TASK DATA
-- ==== Sys2Proof/WellFormed.lean ====
section
/-! DEFINITION. Which instructions a port with `SAMPLE_W`-bit sample indices can carry (R71, R217):
every sample index is below `2 ^ SAMPLE_W`. Rates are positive by their type (R27, R74). -/

namespace Sys2Proof

/-- `i` can be carried by fields of `sw` bits. -/
def Instr.wellFormed (sw : Nat) : Instr → Bool
  | .high t     => decide (t < 2 ^ sw)
  | .fall t     => decide (t < 2 ^ sw)
  | .rise t     => decide (t < 2 ^ sw)
  | .endInput   => true
  | .start _    => true
  | .reset      => true
  | .bit0 st _  => decide (st < 2 ^ sw)
  | .bit1 st _  => decide (st < 2 ^ sw)
  | .brk st now => decide (st < 2 ^ sw) && decide (now < 2 ^ sw)

end Sys2Proof
end

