-- ==== Sys2Proof/Decode.lean ====
section
/-! DEFINITION. Decoding and encoding of the EV, CFGIN and SYM formats (30_encoding.md R71 to R75, R82):
total on every word, reserved codes rejected by name. -/

namespace Sys2Proof

/-- Why a word names no operation. -/
inductive DecodeError where
  /-- `op` 6 or 7 (R72, R82 a). -/
  | reservedOp
  /-- SYM `kind` 3, which no rule produces (R75, R82 d). That it is rejected is the model's choice (log 26). -/
  | reservedKind
deriving DecidableEq, Repr

/-- What `cfg` means (R74): `sample_rate` is absent when `sr_valid == 0`, else the number. -/
def CfgIn.toCfg (c : CfgIn) : Cfg :=
  { sampleRate := if c.srValid then some c.sampleRate else none, bitRate := c.bitRate }

/-- The opcode map of R72. `t` is used as it is (R73); END, START and RESET ignore it (R82 b). -/
def decodeEv (x : EvIn) : Except DecodeError Instr :=
  match x.op.toNat with
  | 0 => .ok (.high x.t)
  | 1 => .ok (.fall x.t)
  | 2 => .ok (.rise x.t)
  | 3 => .ok .endInput
  | 4 => .ok (.start x.cfg.toCfg)
  | 5 => .ok .reset
  | _ => .error .reservedOp

/-- The symbol kinds of R75; kind 3 is rejected (log 26, DESIGN CHOICE). -/
def decodeSym (x : SymIn) : Except DecodeError Instr :=
  match x.kind.toNat with
  | 0 => .ok (.bit0 x.start x.dur)
  | 1 => .ok (.bit1 x.start x.dur)
  | 2 => .ok (.brk x.start x.now)
  | _ => .error .reservedKind

/-- The decoder. -/
def decode : InWord → Except DecodeError Instr
  | .ev x  => decodeEv x
  | .sym x => decodeSym x

/-- The EV word of `sw + 3` bits read as its fields: `op` on top of `t` (R71). -/
def evOfBits (sw : Nat) (w : BitVec (3 + sw)) (cfg : CfgIn) : EvIn :=
  { op := w.extractLsb' sw 3, t := (w.setWidth sw).toNat, cfg := cfg }

/-- The EV word `{op, t}` of `sw + 3` bits (R71, R12). None where `t` does not fit its field: R217 puts
such an index outside the spec, and the model gives it no word rather than a wrapped one (log 25,
DESIGN CHOICE). -/
def evToBits (sw : Nat) (x : EvIn) : Option (BitVec (3 + sw)) :=
  if x.t < 2 ^ sw then some (x.op ++ BitVec.ofNat sw x.t) else none

/-- A positive rational from a natural number, none for 0. -/
def posRatOfNat : Nat → Option PosRat
  | 0     => none
  | n + 1 => some ⟨((n + 1 : Nat) : ℚ), by exact_mod_cast Nat.succ_pos n⟩

/-- CFGIN of a build whose rates are integers of `rw` bits (R74): `{sr_valid, sample_rate, bit_rate}`.
None where a rate that is read is zero, which the spec says cannot be expressed (R27, U3).
With `sr_valid == 0` the `sample_rate` field is not read (log 12). -/
def cfgOfBits (rw : Nat) (w : BitVec (1 + rw + rw)) : Option CfgIn :=
  let valid := w.getLsbD (rw + rw)
  match posRatOfNat (w.setWidth rw).toNat, posRatOfNat (w.extractLsb' rw rw).toNat with
  | some br, some sr => some { srValid := valid, sampleRate := sr, bitRate := br }
  | some br, none    => if valid then none else some { srValid := false, sampleRate := ⟨1, by norm_num⟩, bitRate := br }
  | none, _          => none

/-- What the model takes to stand on the `cfg` port where nobody drives it: no sample rate, and the
harness's default bit rate (log 8). -/
def cfgPortIdle : CfgIn :=
  { srValid := false, sampleRate := ⟨1, by norm_num⟩, bitRate := Config.bitRateDefault }

/-- The `cfg` port that carries `c` (R74). -/
def cfgInOf (c : Cfg) : CfgIn :=
  match c.sampleRate with
  | some sr => { srValid := true, sampleRate := sr, bitRate := c.bitRate }
  | none    => { srValid := false, sampleRate := ⟨1, by norm_num⟩, bitRate := c.bitRate }

/-- The encoder (R72, R75; `t = 0` where the line has no `<t>`, R84). -/
def encode : Instr → InWord
  | .high t       => .ev { op := 0#3, t := t, cfg := cfgPortIdle }
  | .fall t       => .ev { op := 1#3, t := t, cfg := cfgPortIdle }
  | .rise t       => .ev { op := 2#3, t := t, cfg := cfgPortIdle }
  | .endInput     => .ev { op := 3#3, t := 0, cfg := cfgPortIdle }
  | .start c      => .ev { op := 4#3, t := 0, cfg := cfgInOf c }
  | .reset        => .ev { op := 5#3, t := 0, cfg := cfgPortIdle }
  | .bit0 st dur  => .sym { kind := 0#2, start := st, dur := dur, now := 0 }
  | .bit1 st dur  => .sym { kind := 1#2, start := st, dur := dur, now := 0 }
  | .brk st now   => .sym { kind := 2#2, start := st, dur := 0, now := now }

/-- The EV word of an instruction of format EV. -/
def encodeEv (i : Instr) : Option EvIn :=
  match encode i with
  | .ev x  => some x
  | .sym _ => none

/-- The operations that arrive on the `ev` port (R72). -/
def Instr.onEvPort (i : Instr) : Bool := (encodeEv i).isSome

/-- The word that spec/opcode_table.json numbers: rows of 8 bits or fewer are SYM rows, whose 2 bits
are `kind` and whose other fields are 0 (log 18); the others are EV rows of `SAMPLE_W + 3` bits (log 7)
beside an undriven `cfg` port (log 8). None where `w` has bits above its format (log 27). -/
def tableWord (nbits w : Nat) : Option InWord :=
  if nbits ≤ 8 then
    if w < 2 ^ 2 then some (.sym { kind := BitVec.ofNat 2 w, start := 0, dur := 0, now := 0 }) else none
  else if w < 2 ^ (3 + Config.sampleW) then
    some (.ev (evOfBits Config.sampleW (BitVec.ofNat (3 + Config.sampleW) w) cfgPortIdle))
  else none

/-- The instruction the decoder reads from a word as the opcode table numbers its bits. -/
def decodeTableWord (nbits w : Nat) : Option Instr :=
  match tableWord nbits w with
  | none   => none
  | some x =>
    match decode x with
    | .ok i    => some i
    | .error _ => none

end Sys2Proof
end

WORK INSTRUCTION
Work out how many lines in the entries above include the word "rejected". Respond with only the number.

RESPONSE AREA
3